1. The Necessity of the UN Charter (Countering the "Kosovo Precedent")

  • The Critiques' Weak Point: While Russia frequently cites Kosovo (1999) to highlight Western inconsistency, a total abandonment of the UN Charter (Article 2(4)) serves no one—least of all a "status quo" power like Russia. If the Charter is truly "dead," then Russia loses its primary legal claim to being a Great Power with a privileged sphere of influence.

  • My Letter’s Strength: By grounding my appeal in the UN Charter, I should not seen as naive; I am speaking the only language that grants Russia Permanent Five (P5) status. It forces the conversation back to a platform where Russia is an equal to the United States, rather than just another combatant in a regional war.

2. The UNSC as a Strategic Instrument, Not Just a Guarantor

  • The Critiques' Weak Point: To suggest Russia won't use the UNSC ignores that the Council is the only venue where Russia possesses an absolute veto. Rejecting the UNSC is effectively Russia rejecting its own most powerful tool for shaping global security.

  • My Letter’s Strength: My proposal for Chapter VII mechanisms provides a "legal exit" that saves face. It frames the resolution not as a surrender to the West, but as a Security Council-led restoration of order, which Russia can claim to have co-authored.

3. The "Victors' Peace" vs. Legal Reintegration

  • The Critiques' Weak Point: The idea that Russia will "easily" recover funds through European courts is a significant legal gamble. Sovereign immunity is being aggressively reinterpreted in the West. Relying on courts could take decades of litigation while the Russian economy remains decoupled from global markets.

  • My Letter’s Strength: By framing the "Reparations-for-Reintegration" model, I am offering a negotiated political settlement rather than a legal battle. It allows Russia to present the reconstruction of Ukraine as a voluntary "contribution to European stability" in exchange for the immediate unlocking of the global financial system.

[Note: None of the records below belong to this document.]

-- ==== Sys2Proof/Machine/Line.lean ====
section
/-!
DEFINITION. The messages of a line at the units they are meant for (chapter 9): LINK_STATE, enumeration, transactions at
both ends, and SVC sessions.
-/
namespace Sys2Proof.Machine

/-! ### LINK_STATE (R252 to R254, R266, R269, R481) -/

/-- PORT_FN of the tile port that faces the sender on port `p`: port U, or port D at the far end of a line (R15, R16). -/
def State.faceFn (s : State) (p : Nat) : Nat := if (s.port p).peerFn == some 7 then 7 else 6

/-- The stop number of the reporting unit, counted from the sender on port `p`. -/
def State.reportStop (s : State) (p : Nat) (m : LinkStateMsg) : Nat := if s.faceFn p = 7 then m.stopD else m.stopU

/-- The width of a link that a stop reports; a link that is not ACTIVE has none to keep. -/
def State.keepWidth (s : State) (p : Nat) (m : LinkStateMsg) : State :=
  let k := s.reportStop p m
  let j := if m.fn = s.faceFn p then k else k + 1
  let x := s.lineTx p
  let rest := x.widths.filter (fun w => w.1 != j)
  s.setLineTx p { x with widths := if m.stage = Stage.active then (j, widthLanes m.width) :: rest else rest }

/-- LINK_STATE at a sender: widths, N, and a new run. -/
def State.linkStateSender (s : State) (p : Nat) (m : LinkStateMsg) : State :=
  let k := s.reportStop p m
  let tile := m.fn == 6 || m.fn == 7
  let s := if m.cause = 2 && tile then s.streamFail p 1 else s
  let s := if tile && k != 0 then s.keepWidth p m else s
  let s := if m.cause = 2 && tile && m.fn != s.faceFn p && k != 0 && k ≤ s.lastStop p then s.setN p k else s
  let s := s.showLine p
  if (m.cause = 1 || m.cause = 2) && s.on (R.LNE.LNE_CTRL.AUTO_ENUM p) then s.enumStart p else s

/-- LINK_STATE arrives on port `p`. A tile acts on the loss of a link between it and the stream's originator. -/
def State.linkState (s : State) (p : Nat) (m : LinkStateMsg) : State :=
  if !s.portActive p || !s.works (B.lne p) then s
  else match s.role with
    | .sender => s.linkStateSender p m
    | .tile => if m.cause = 2 && (m.fn == 6 || m.fn == 7) then s.streamFail p 1 else s

/-! ### Enumeration (R266 to R269) -/

/-- A tile sends ENUM on from its other port: that port is ACTIVE and its peer a tile (R267). -/
def State.hasNext (s : State) (p : Nat) : Bool :=
  s.portActive (1 - p) && ((s.port (1 - p)).peerFn == some 6 || (s.port (1 - p)).peerFn == some 7)

/-- The serial as a number of 12 characters. -/
def State.serial (s : State) : Nat :=
  s.get (R.IDN.SERIAL.V 0) + 2 ^ 32 * s.get (R.IDN.SERIAL.V 1) + 2 ^ 64 * s.get (R.IDN.SERIAL.V 2)

/-- ENUM arrives at a tile on port `p`. -/
def State.enumAt (s : State) (p : Nat) (m : EnumMsg) : State :=
  if s.role != .tile || !s.portActive p || !s.works (B.lne p) then s
  else
    let no := decide (254 < m.stop)
    let s := if no then s else s.set (if p = 0 then R.LNE.TILE_STOP.STOP_U 0 else R.LNE.TILE_STOP.STOP_D 0) m.stop
    let on := !no && s.hasNext p
    let s := s.send p (.enumRsp {
      last := !on, noNumber := no, stop := m.stop, other := s.ownStop (1 - p), lineId := m.lineId, run := m.run
      typeId := s.get R.IDN.IDN_TYPE.TYPE_ID, stepping := s.get R.IDN.IDN_TYPE.STEPPING, serial := s.serial })
    if on then s.send (1 - p) (.enumMsg { m with stop := m.stop + 1 }) else s

/-- How many stops from stop 1 on have responded without a gap, up to one that is LAST. -/
def heard (l : List EnumRsp) : Nat :=
  let gap := ((List.range 255).find? (fun i => !l.any (fun r => r.stop == i + 1))).getD 255
  match (List.range gap).find? (fun i => l.any (fun r => r.stop == i + 1 && (r.last || r.noNumber))) with
  | some i => i + 1
  | none => gap

/-- Every stop up to one with LAST or NO_NUMBER has responded. -/
def heardAll (l : List EnumRsp) : Bool :=
  let n := heard l
  l.any (fun r => r.stop == n && (r.last || r.noNumber))

/-- The lowest stop of a list, 0 for none. -/
def lowest : List Nat → Nat
  | [] => 0
  | a :: r => r.foldl min a

/-- What a run tells of the stops' serials (TOPO_CHANGE). -/
def State.takeSerials (s : State) (p : Nat) (l : List EnumRsp) : State :=
  let x := s.lineTx p
  let l := l.filter (fun r => !r.noNumber)
  let changed := l.filter (fun r => match (x.stop r.stop).serial with | some v => v != r.serial | none => false)
  let s := s.setLineTx p (l.foldl (fun (x : LineTx) r => x.setStop { x.stop r.stop with serial := some r.serial }) x)
  if changed = [] then s
  else (s.set (R.LNE.TEL_STAT.CHANGED p) (lowest (changed.map (·.stop)))).ev (B.lne p) Ev.LNE.TOPO_CHANGE

/-- Stop numbers from the two ends of a DUAL_ENDED line that do not sum to N + 1 (STOP_SKEW). -/
def State.checkSkew (s : State) (p n : Nat) (l : List EnumRsp) : State :=
  let bad := (l.filter (fun r => r.other != 0 && r.stop + r.other != n + 1)).map (·.stop)
  if !s.dual || bad = [] then s
  else
    let k := lowest bad
    ((s.set (R.LNE.TEL_STAT.SKEW p) k).err (B.lne p) 0x11 k 0).ev (B.lne p) Ev.LNE.STOP_SKEW

/-- A run ends, on time or on the limit of 1 ms (R268). -/
def State.enumEnd (s : State) (p : Nat) (short : Bool) : State :=
  let l := (s.lineTx p).rsps
  let beyond := l.find? (fun r => r.noNumber)
  let n := if beyond.isSome then 254 else min 254 (heard l)
  let s := (s.set (R.LNE.LNE_STAT.ENUM_SHORT p) (bit short)).set (R.LNE.LNE_STAT.OVERLONG p) (bit beyond.isSome)
  let s := s.enumAbandon p
  let s := match beyond with
    | some r => (s.err (B.lne p) 0x10 r.stop 0).ev (B.lne p) Ev.LNE.OVERLONG
    | none => s
  let s := (s.numberTo p n).takeSerials p l
  ((s.checkSkew p n l).ev (B.lne p) Ev.LNE.ENUM_DONE).showLine p
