-- ==== Sys2Proof/Machine/Startup.lean ====
section
/-!
DEFINITION. The MC image's part of a start (Table 19-1, steps 7 and 8, R554, R562): once no DRAM channel trains any more, the
image starts, loads its settings, stages what they hold, enables the pages and, where it has settings, DEP last of all.
-/
namespace Sys2Proof.Machine

/-- The staging page of a window: mapping cards, Spire panels and the Timetable. -/
def stagingWindow (a : Nat) : Option Nat :=
  match windowAt a with
  | some w => if [B.map, B.spire, B.scn].contains w.2.2 then some w.2.2 else none
  | none => none

/-- The fields of the block register at `a`, none in a page's header. -/
def settingFields (a : Nat) : List (Fld × Acc) :=
  match pageAt a with
  | some (k, _) => if a % 0x1000 < 0x100 then [] else rowFields k (a / 0x1000 * 0x1000) (a % 0x1000)
  | none => []

/-- Settings hold register values and staged tables, not commands: a word of a register with a field that keeps what is written and
none that only acts. -/
def settable (a : Nat) : Bool :=
  let l := settingFields a
  (stagingWindow a).isSome || (l.any (fun f => f.2 == .rw || f.2 == .rws || f.2 == .rwl) && !l.any (fun f => f.2 == .wo))

/-- The page whose COMMIT a write of `a` calls for. -/
def stagedBy (a : Nat) : Option Nat :=
  match stagingWindow a with
  | some b => some b
  | none => if (settingFields a).any (fun f => f.2 == .rws) || a = B.dep + 0x104 then some (a / 0x1000 * 0x1000) else none

/-- The words that the settings in force hold, in the image's own format (R542); none without settings. -/
def State.settingWords (s : State) : List (Nat × Nat) :=
  if s.on R.FWU.FWU_STAT.SET_DEFAULT then []
  else
    let k := 4 + s.get R.FWU.FWU_STAT.SET_SLOT
    (Config.settingWords (s.slotBytes k 64 (s.slotLe k 12 4))).filter (fun w => settable w.1)

/-- The pages that the MC image enables, DEP apart (R554). -/
def State.startPages (s : State) : List Nat :=
  allPages.filter (fun b => enReset b == 0 && b != B.dep && s.live b && !s.enabled b)

/-- Step 8 (R562). -/
def State.stageSettings (s : State) : State :=
  let l := s.settingWords
  let s := l.foldl (fun s w => (s.writeAt (.mc true) (w.1 / 4 * 4) 4 w.2).1) s
  let s := (l.filterMap (fun w => stagedBy w.1)).foldl State.commitArm s
  let s := s.startPages.foldl (fun s b => s.writeEn b 1) s
  if s.on R.FWU.FWU_STAT.SET_DEFAULT then s else s.writeEn B.dep 1

/-- The MC image starts once the training of the channels has ended, and works through step 8 (R553, R562). -/
def State.mcStart (s : State) : State :=
  if s.fwu.mcUp || s.on R.FWU.FWU_STAT.SAFE || (List.range 4).any (fun c => s.chState c == Ch.train) then s
  else ({ s with fwu := { s.fwu with mcUp := true } }).loadSettings.stageSettings

/-! ### Commands -/

/-- TRAIN_DONE (R412). -/
def execTrainDone (c margin t : Nat) (s : State) : Host.Outcome State Fault Refusal :=
  run (fun s => ((s.tick t).trainDone c margin).mcStart) s

/-- DRAM_TRAIN_TIMEOUT (R412). -/
def execDramTrainTimeout (c t : Nat) (s : State) : Host.Outcome State Fault Refusal :=
  run (fun s => ((s.tick t).dramTrainTimeout c).mcStart) s

end Sys2Proof.Machine
end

4. The NATO-Russia Founding Act as a Realistic Off-Ramp

  • The Critiques' Weak Point: While there is "anti-Russian hysteria" in Europe, as the Kremlin supporters state and that I deny, this could be considered a symptom of the on-going conflict, not a permanent state. A vacuum of security is what fuels this hysteria.

  • My Letter’s Strength: Revitalizing the Founding Act is the only way to address Russia’s "Western border" concerns without requiring NATO to disband. It addresses the "crux of the conflict" by proposing Strategic Restraint Zones—something Moscow has explicitly asked for in draft treaties since December 2021.


Synthesis of Strong Points

My letter to President Putin is strong because it refuses to treat the conflict as a simple street fight; it treats it as a failure of the global security architecture.

ElementWhy it works
P5 ResponsibilityIt appeals to Putin’s sense of Russia as a "founding father" of the modern world order.
Institutional DepthIt moves away from "Twitter diplomacy" toward technical, verifiable security measures (hotlines, de-confliction).
Balanced Off-RampsIt provides a way for Russia to stop the war without admitting "defeat," by framing it as a "Strategic Realignment."

Acknowledging the "Humanitarian" Gap

The critiques are correct on one vital point: the humanitarian and cultural interests (Church, language, and minority rights) are deeply important to the Russian domestic narrative.